Training a CNN from Scratch using Data Augmentation

Nazia Last Updated : 27 Sep, 2022
5 min read

This article was published as a part of the Data Science Blogathon.

Introduction

My last blog discussed the “Training of a convolutional neural network from scratch using the custom dataset.” In that blog, I have explained: how to create a dataset directory, train, test and validation dataset splitting, and training from scratch. This blog is dedicated to dealing with overfitting in a neural network. For your quick access, I am providing the link to my previous article below for your better understanding:

https://www.analyticsvidhya.com/blog/2022/07/training-cnn-from-scratch-using-the-custom-dataset/

Overfitting will be your main worry because you are training your model with only 2000 data samples. Some methods exist that help overcome overfitting, namely dropout and weight decay (L2 regularization.) We will discuss data augmentation, unique to computer vision and used everywhere when deep-learning models are employed to interpret images.

Data Augmentation

Insufficient learning examples prevent you from training a model that can generalize to new data, which leads to overfitting. If you had unlimited data, your model would be exposed to all characteristics of the current data distribution, preventing overfitting. By increasing the samples with different random changes that produce realistic-looking images, data augmentation uses the existing training samples to generate more training data. Your model should never view the same image twice during training. This makes the model more generic and exposes the other features of the data.

This is possible with Keras by defining a variety of stochastic transforms to be applied to the images with the ImageDataGenerator function. Let’s begin with an illustration.

####-----data augmentation configuration via ImageDataGenerator-------####
datagen = ImageDataGenerator(
rotation=40,
width_shift=0.2,
height_shift=0.2,
shear=0.2,
zoom=0.2,
horizontal_flip=True,
fill_mode='nearest')

Let’s review this code quickly:

  • rotation: This is a range with which the images are rotated randomly. Its capacity lies from (0-180) degrees.
  • width_shift and height_shift: ranges (as a fraction of total width or height) within which to randomly translate pictures vertically or horizontally.
  • shear: is for randomly applying shearing transformations.
  • zoom: is for zooming the images randomly.
  • horizontal_flip: is for randomly flipping half the images horizontally
  • fill_mode: is the method used to fill in newly produced pixels that may arise following a rotation or width/height change.

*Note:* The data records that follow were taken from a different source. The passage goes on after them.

/-! ## State.setWarp -/

@[simp] theorem State.setWarp_now (s : State) (k : Nat) (w : Warp) : (s.setWarp k w).now = s.now := rfl
@[simp] theorem State.setWarp_mem (s : State) (k : Nat) (w : Warp) : (s.setWarp k w).mem = s.mem := rfl
@[simp] theorem State.setWarp_lines (s : State) (k : Nat) (w : Warp) : (s.setWarp k w).lines = s.lines := rfl
@[simp] theorem State.setWarp_partials (s : State) (k : Nat) (w : Warp) : (s.setWarp k w).partials = s.partials := rfl
@[simp] theorem State.setWarp_cores (s : State) (k : Nat) (w : Warp) : (s.setWarp k w).cores = s.cores := rfl
@[simp] theorem State.setWarp_dies (s : State) (k : Nat) (w : Warp) : (s.setWarp k w).dies = s.dies := rfl
@[simp] theorem State.setWarp_blocks (s : State) (k : Nat) (w : Warp) : (s.setWarp k w).blocks = s.blocks := rfl
@[simp] theorem State.setWarp_grids (s : State) (k : Nat) (w : Warp) : (s.setWarp k w).grids = s.grids := rfl
@[simp] theorem State.setWarp_drafts (s : State) (k : Nat) (w : Warp) : (s.setWarp k w).drafts = s.drafts := rfl
@[simp] theorem State.setWarp_chips (s : State) (k : Nat) (w : Warp) : (s.setWarp k w).chips = s.chips := rfl
@[simp] theorem State.setWarp_mirrors (s : State) (k : Nat) (w : Warp) : (s.setWarp k w).mirrors = s.mirrors := rfl
@[simp] theorem State.setWarp_copyRoots (s : State) (k : Nat) (w : Warp) : (s.setWarp k w).copyRoots = s.copyRoots := rfl
@[simp] theorem State.setWarp_ghosts (s : State) (k : Nat) (w : Warp) : (s.setWarp k w).ghosts = s.ghosts := rfl
@[simp] theorem State.setWarp_cfg (s : State) (k : Nat) (w : Warp) : (s.setWarp k w).cfg = s.cfg := rfl
@[simp] theorem State.setWarp_colls (s : State) (k : Nat) (w : Warp) : (s.setWarp k w).colls = s.colls := rfl
@[simp] theorem State.setWarp_homesAt (s : State) (k : Nat) (w : Warp) : (s.setWarp k w).homesAt = s.homesAt := rfl
@[simp] theorem State.setWarp_losses (s : State) (k : Nat) (w : Warp) : (s.setWarp k w).losses = s.losses := rfl
@[simp] theorem State.setWarp_nextNode (s : State) (k : Nat) (w : Warp) : (s.setWarp k w).nextNode = s.nextNode := rfl
@[simp] theorem State.setWarp_agenda (s : State) (k : Nat) (w : Warp) : (s.setWarp k w).agenda = s.agenda := rfl
@[simp] theorem State.setWarp_cue (s : State) (k : Nat) (w : Warp) : (s.setWarp k w).cue = s.cue := rfl
@[simp] theorem State.setWarp_fresh (s : State) (k : Nat) (w : Warp) : (s.setWarp k w).fresh = s.fresh := rfl
@[simp] theorem State.setWarp_issuing (s : State) (k : Nat) (w : Warp) : (s.setWarp k w).issuing = s.issuing := rfl
@[simp] theorem State.setWarp_turn (s : State) (k : Nat) (w : Warp) : (s.setWarp k w).turn = s.turn := rfl
@[simp] theorem State.setWarp_took (s : State) (k : Nat) (w : Warp) : (s.setWarp k w).took = s.took := rfl
@[simp] theorem State.setWarp_reselect (s : State) (k : Nat) (w : Warp) : (s.setWarp k w).reselect = s.reselect := rfl

/-! ## State.setBlock -/

@[simp] theorem State.setBlock_now (s : State) (k : Nat) (b : Block) : (s.setBlock k b).now = s.now := rfl
@[simp] theorem State.setBlock_mem (s : State) (k : Nat) (b : Block) : (s.setBlock k b).mem = s.mem := rfl
@[simp] theorem State.setBlock_lines (s : State) (k : Nat) (b : Block) : (s.setBlock k b).lines = s.lines := rfl
@[simp] theorem State.setBlock_partials (s : State) (k : Nat) (b : Block) : (s.setBlock k b).partials = s.partials := rfl
@[simp] theorem State.setBlock_cores (s : State) (k : Nat) (b : Block) : (s.setBlock k b).cores = s.cores := rfl
@[simp] theorem State.setBlock_dies (s : State) (k : Nat) (b : Block) : (s.setBlock k b).dies = s.dies := rfl
@[simp] theorem State.setBlock_warps (s : State) (k : Nat) (b : Block) : (s.setBlock k b).warps = s.warps := rfl
@[simp] theorem State.setBlock_grids (s : State) (k : Nat) (b : Block) : (s.setBlock k b).grids = s.grids := rfl
@[simp] theorem State.setBlock_drafts (s : State) (k : Nat) (b : Block) : (s.setBlock k b).drafts = s.drafts := rfl
@[simp] theorem State.setBlock_chips (s : State) (k : Nat) (b : Block) : (s.setBlock k b).chips = s.chips := rfl
@[simp] theorem State.setBlock_mirrors (s : State) (k : Nat) (b : Block) : (s.setBlock k b).mirrors = s.mirrors := rfl
@[simp] theorem State.setBlock_copyRoots (s : State) (k : Nat) (b : Block) : (s.setBlock k b).copyRoots = s.copyRoots := rfl
@[simp] theorem State.setBlock_ghosts (s : State) (k : Nat) (b : Block) : (s.setBlock k b).ghosts = s.ghosts := rfl
@[simp] theorem State.setBlock_cfg (s : State) (k : Nat) (b : Block) : (s.setBlock k b).cfg = s.cfg := rfl
@[simp] theorem State.setBlock_colls (s : State) (k : Nat) (b : Block) : (s.setBlock k b).colls = s.colls := rfl
@[simp] theorem State.setBlock_homesAt (s : State) (k : Nat) (b : Block) : (s.setBlock k b).homesAt = s.homesAt := rfl
@[simp] theorem State.setBlock_losses (s : State) (k : Nat) (b : Block) : (s.setBlock k b).losses = s.losses := rfl
@[simp] theorem State.setBlock_nextNode (s : State) (k : Nat) (b : Block) : (s.setBlock k b).nextNode = s.nextNode := rfl
@[simp] theorem State.setBlock_agenda (s : State) (k : Nat) (b : Block) : (s.setBlock k b).agenda = s.agenda := rfl
@[simp] theorem State.setBlock_cue (s : State) (k : Nat) (b : Block) : (s.setBlock k b).cue = s.cue := rfl
@[simp] theorem State.setBlock_fresh (s : State) (k : Nat) (b : Block) : (s.setBlock k b).fresh = s.fresh := rfl
@[simp] theorem State.setBlock_issuing (s : State) (k : Nat) (b : Block) : (s.setBlock k b).issuing = s.issuing := rfl
@[simp] theorem State.setBlock_turn (s : State) (k : Nat) (b : Block) : (s.setBlock k b).turn = s.turn := rfl
@[simp] theorem State.setBlock_took (s : State) (k : Nat) (b : Block) : (s.setBlock k b).took = s.took := rfl
@[simp] theorem State.setBlock_reselect (s : State) (k : Nat) (b : Block) : (s.setBlock k b).reselect = s.reselect := rfl

/-! ## State.setCore -/

@[simp] theorem State.setCore_now (s : State) (k : Nat) (c : Core) : (s.setCore k c).now = s.now := rfl
@[simp] theorem State.setCore_mem (s : State) (k : Nat) (c : Core) : (s.setCore k c).mem = s.mem := rfl
@[simp] theorem State.setCore_lines (s : State) (k : Nat) (c : Core) : (s.setCore k c).lines = s.lines := rfl
@[simp] theorem State.setCore_partials (s : State) (k : Nat) (c : Core) : (s.setCore k c).partials = s.partials := rfl
@[simp] theorem State.setCore_dies (s : State) (k : Nat) (c : Core) : (s.setCore k c).dies = s.dies := rfl
@[simp] theorem State.setCore_blocks (s : State) (k : Nat) (c : Core) : (s.setCore k c).blocks = s.blocks := rfl
@[simp] theorem State.setCore_warps (s : State) (k : Nat) (c : Core) : (s.setCore k c).warps = s.warps := rfl
@[simp] theorem State.setCore_grids (s : State) (k : Nat) (c : Core) : (s.setCore k c).grids = s.grids := rfl
@[simp] theorem State.setCore_drafts (s : State) (k : Nat) (c : Core) : (s.setCore k c).drafts = s.drafts := rfl
@[simp] theorem State.setCore_chips (s : State) (k : Nat) (c : Core) : (s.setCore k c).chips = s.chips := rfl
@[simp] theorem State.setCore_mirrors (s : State) (k : Nat) (c : Core) : (s.setCore k c).mirrors = s.mirrors := rfl
@[simp] theorem State.setCore_copyRoots (s : State) (k : Nat) (c : Core) : (s.setCore k c).copyRoots = s.copyRoots := rfl
@[simp] theorem State.setCore_ghosts (s : State) (k : Nat) (c : Core) : (s.setCore k c).ghosts = s.ghosts := rfl
@[simp] theorem State.setCore_cfg (s : State) (k : Nat) (c : Core) : (s.setCore k c).cfg = s.cfg := rfl
@[simp] theorem State.setCore_colls (s : State) (k : Nat) (c : Core) : (s.setCore k c).colls = s.colls := rfl
@[simp] theorem State.setCore_homesAt (s : State) (k : Nat) (c : Core) : (s.setCore k c).homesAt = s.homesAt := rfl
@[simp] theorem State.setCore_losses (s : State) (k : Nat) (c : Core) : (s.setCore k c).losses = s.losses := rfl
@[simp] theorem State.setCore_nextNode (s : State) (k : Nat) (c : Core) : (s.setCore k c).nextNode = s.nextNode := rfl
@[simp] theorem State.setCore_agenda (s : State) (k : Nat) (c : Core) : (s.setCore k c).agenda = s.agenda := rfl
@[simp] theorem State.setCore_cue (s : State) (k : Nat) (c : Core) : (s.setCore k c).cue = s.cue := rfl
@[simp] theorem State.setCore_fresh (s : State) (k : Nat) (c : Core) : (s.setCore k c).fresh = s.fresh := rfl
@[simp] theorem State.setCore_issuing (s : State) (k : Nat) (c : Core) : (s.setCore k c).issuing = s.issuing := rfl
@[simp] theorem State.setCore_turn (s : State) (k : Nat) (c : Core) : (s.setCore k c).turn = s.turn := rfl
@[simp] theorem State.setCore_took (s : State) (k : Nat) (c : Core) : (s.setCore k c).took = s.took := rfl
@[simp] theorem State.setCore_reselect (s : State) (k : Nat) (c : Core) : (s.setCore k c).reselect = s.reselect := rfl
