-- ==== Sys2Proof/Laws/PerInstr.lean ====
section
/-! SUPPORT. What well-formedness comes to, instruction by instruction. -/

namespace Sys2Proof.Laws.Fields

/-- Beside the unassigned words, an instruction is well formed when its fields hold values that its encoding assigns, and a step of
the device, which no word encodes, always is. -/
def Statement (i : Instr) : Prop :=
  ((∀ w, i ≠ .illegalInstruction w) → WellFormed i = fieldsOk i) ∧ (encode i = none → WellFormed i = true)

theorem of_word {i : Instr} {w : Word} (h : WellFormed i = fieldsOk i) (e : encode i = some w) : Statement i :=
  ⟨fun _ => h, fun n => by rw [n] at e; cases e⟩

theorem of_step {i : Instr} (h : WellFormed i = true) (f : fieldsOk i = true) : Statement i := ⟨fun _ => h.trans f.symm, fun _ => h⟩
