-- ==== Sys2Proof/Laws/Pipe.lean ====
section
/-! SUPPORT. What an instruction of the vector and scalar pipes does (R128): it checks its registers, then writes its destination,
raises flags and warnings, and pushes a latch entry, or takes a recorded result from the value table. -/

namespace Sys2Proof.Machine

/-! ## The register checks -/

theorem findSome_none {α β : Type} {l : List α} {f : α → Option β} (h : ∀ a, a ∈ l → f a = none) : l.findSome? f = none := by
  induction l with
  | nil => rfl
  | cons a r ih =>
    simp only [List.findSome?]
    rw [h a List.mem_cons_self]
    exact ih fun b hb => h b (List.mem_cons_of_mem _ hb)

theorem flatMap_nil {α β : Type} {l : List α} {f : α → List β} (h : ∀ a, a ∈ l → f a = []) : l.flatMap f = [] := by
  induction l with
  | nil => rfl
  | cons a r ih => rw [List.flatMap_cons, h a List.mem_cons_self, ih fun b hb => h b (List.mem_cons_of_mem _ hb)]; rfl

/-- Nothing stands in the way of a use of registers. -/
def Cx.clear (cx : Cx) (u : Use) : Prop :=
  (∀ j r, j < 32 → inSet u.lanes j = true → r ∈ cx.rowsOf u.code u.n u.wide j →
    r < cx.w.rows.length ∧ (cx.w.row r).pend = 0 ∧ (u.read = false → (cx.w.row r).hold = 0) ∧
      (u.read = true → inSet (cx.w.row r).valid j = true ∧ inSet (cx.w.row r).soft j = false ∧ inSet (cx.w.row r).bad j = false)) ∧
  (u.lanes ≠ 0 → ∀ c, c ∈ sregsOf u.code u.n u.wide → vecAt cx.w.spend c 0 = 0)

theorem useProblem_none (cx : Cx) (us : List Use) (h : ∀ u, u ∈ us → cx.clear u) : cx.useProblem us = none := by
  have find : ∀ p : Use → Nat → Nat → Bool, (∀ u, u ∈ us → ∀ j r, j < 32 → inSet u.lanes j = true → r ∈ cx.rowsOf u.code u.n u.wide j →
      p u r j = false) → cx.findRow us p = none := by
    intro p hp
    unfold Cx.findRow
    refine findSome_none fun u hu => findSome_none fun j hj => ?_
    obtain ⟨h1, h2⟩ := lanesOf_mem.mp hj
    rw [Option.map_eq_none_iff, List.find?_eq_none]
    intro r hr
    rw [hp u hu j r h1 h2 hr]
    exact Bool.false_ne_true
  unfold Cx.useProblem
  rw [find _ (fun u hu j r hj hl hr => by simpa using ((h u hu).1 j r hj hl hr).1)]
  dsimp only
  have hrows : (us.flatMap fun u => (lanesOf u.lanes).flatMap fun j => (cx.rowsOf u.code u.n u.wide j).filter
      fun r => decide ((cx.w.row r).pend ≠ 0) || (!u.read && decide ((cx.w.row r).hold ≠ 0))) = [] := by
    refine flatMap_nil fun u hu => flatMap_nil fun j hj => ?_
    obtain ⟨h1, h2⟩ := lanesOf_mem.mp hj
    rw [List.filter_eq_nil_iff]
    intro r hr
    obtain ⟨-, hp, hh, -⟩ := (h u hu).1 j r h1 h2 hr
    cases hu' : u.read with
    | true => simp [hp]
    | false => simp [hp, hh hu']
  have hsregs : (us.flatMap fun u => if u.lanes = 0 then [] else (sregsOf u.code u.n u.wide).filter fun r => decide (vecAt cx.w.spend r 0 ≠ 0)) = [] := by
    refine flatMap_nil fun u hu => ?_
    split
    · rfl
    · rename_i hl
      rw [List.filter_eq_nil_iff]
      intro c hc
      simp [(h u hu).2 hl c hc]
  rw [hrows, hsregs]
  simp only [List.isEmpty_nil, Bool.not_true, Bool.or_self, Bool.false_eq_true, if_false]
  rw [find _ (fun u hu j r hj hl hr => ?_)]
  · rfl
  · obtain ⟨-, -, -, hv⟩ := (h u hu).1 j r hj hl hr
    cases hu' : u.read with
    | true => simp [(hv hu').1]
    | false => simp

/-- A mark that stands in no lane read is found nowhere (R186). -/
theorem marked_nil (cx : Cx) (us : List Use) (mark : RowSt → Lanes)
    (h : ∀ u, u ∈ us → u.read = true → ∀ j r, j < 32 → inSet u.lanes j = true → r ∈ cx.rowsOf u.code u.n u.wide j →
      inSet (mark (cx.w.row r)) j = false) : cx.marked us mark = [] := by
  unfold Cx.marked
  refine flatMap_nil fun u hu => ?_
  split
  · rename_i hr
    refine flatMap_nil fun j hj => ?_
    obtain ⟨h1, h2⟩ := lanesOf_mem.mp hj
    rw [List.map_eq_nil_iff, List.filter_eq_nil_iff]
    intro r hm
    rw [h u hu hr j r h1 h2 hm]
    exact Bool.false_ne_true
  · rfl

theorem sound_clear (cx : Cx) (us : List Use) (s : State) (f : State → Res) (h : ∀ u, u ∈ us → cx.clear u) : cx.sound us s f = f s := by
  unfold Cx.sound
  rw [marked_nil cx us RowSt.bad fun u hu hr j r h1 h2 h3 => (((h u hu).1 j r h1 h2 h3).2.2.2 hr).2.2,
    marked_nil cx us RowSt.soft fun u hu hr j r h1 h2 h3 => (((h u hu).1 j r h1 h2 h3).2.2.2 hr).2.1]
  rfl

theorem checked_none (cx : Cx) (us : List Use) (s : State) (f : State → Res) (h : ∀ u, u ∈ us → cx.clear u) : cx.checked us s f = f s := by
  unfold Cx.checked
  rw [useProblem_none cx us h]
  exact sound_clear cx us s f h

/-! ## What computing leaves of a warp -/

/-- A warp without what an instruction of the pipes may change in it. -/
def Warp.off (w : Warp) : Warp :=
  { w with rows := [], sregs := vecOf 16 fun _ => 0, warn := 0, fstat := 0, subrpl := 0, reuse := 0, collide := 0 }

/-- A warp after results have been written: as `Written`, with warnings and flags added. -/
structure Calced (w w' : Warp) (P : Nat → Nat → Option Word) (S : Nat → Option Word) (F : Flags) : Prop where
  rest : w'.off = w.off
  len : w'.rows.length = w.rows.length
  waits : ∀ r, (w'.row r).pend = (w.row r).pend ∧ (w'.row r).hold = (w.row r).hold
  lane : ∀ r j, r < w.rows.length → j < 32 → laneWord (w'.row r).data j = (P r j).getD (laneWord (w.row r).data j)
  valid : ∀ r j, r < w.rows.length → j < 32 → inSet (w'.row r).valid j = ((P r j).isSome || inSet (w.row r).valid j)
  scalar : ∀ c, c < 16 → w'.sreg c = (S c).getD (w.sreg c)
  warn : ∃ x, w'.warn = w.warn ||| x
  flags : w'.fstat = w.fstat ||| F.setWidth 32
  reuse : w'.reuse = w.reuse

theorem off_of_rest {w w' : Warp}
    (h : { w' with rows := [], sregs := vecOf 16 fun _ => 0 } = ({ w with rows := [], sregs := vecOf 16 fun _ => 0 } : Warp)) :
    w'.off = w.off ∧ w'.warn = w.warn ∧ w'.fstat = w.fstat ∧ w'.reuse = w.reuse := by
  cases w; cases w'
  simp only [Warp.mk.injEq, Warp.off] at h ⊢
  simp_all

theorem Written.calced {w w' : Warp} {P : Nat → Nat → Option Word} {S : Nat → Option Word} (h : Written w w' P S) : Calced w w' P S 0 := by
  obtain ⟨h1, h2, h3, h4⟩ := off_of_rest h.rest
  exact ⟨h1, h.len, h.waits, h.lane, h.valid, h.scalar, ⟨0, by rw [h2]; simp⟩, by rw [h3]; simp, h4⟩

theorem Calced.refl (w : Warp) : Calced w w (fun _ _ => none) (fun _ => none) 0 := (Written.refl w).calced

Displaying Augmented Images

####-----Let's display some randomly augmented training images-------####
from keras.preprocessing import image
fnames = [os.path.join(train_cats_dir, fname) for fname in os.listdir(train_cats_dir)]
img_path = fnames[3]
img = image.load_img(img_path, target_size=(150, 150))
x = image.img_to_array(img)
x = x.reshape((1,) + x.shape)
i = 0
for batch in datagen.flow(x, batch_size=1):
  plt.figure(i)
  imgplot = plt.imshow(image.array_to_img(batch[0]))
  i += 1
  if i % 4 == 0:
    break
plt.show()

Fig: generating cat pictures using data augmentation

The networks will never receive the same inputs twice if you train a new network using a data-augmentation setting. However, because it only receives inputs from a tiny number of original photos, those inputs are still highly linked; you can only remix already-existing information. As a result, this might not be sufficient to eradicate overfitting. You should include a Dropout layer in your algorithm before densely linked classifier to combat overfitting further.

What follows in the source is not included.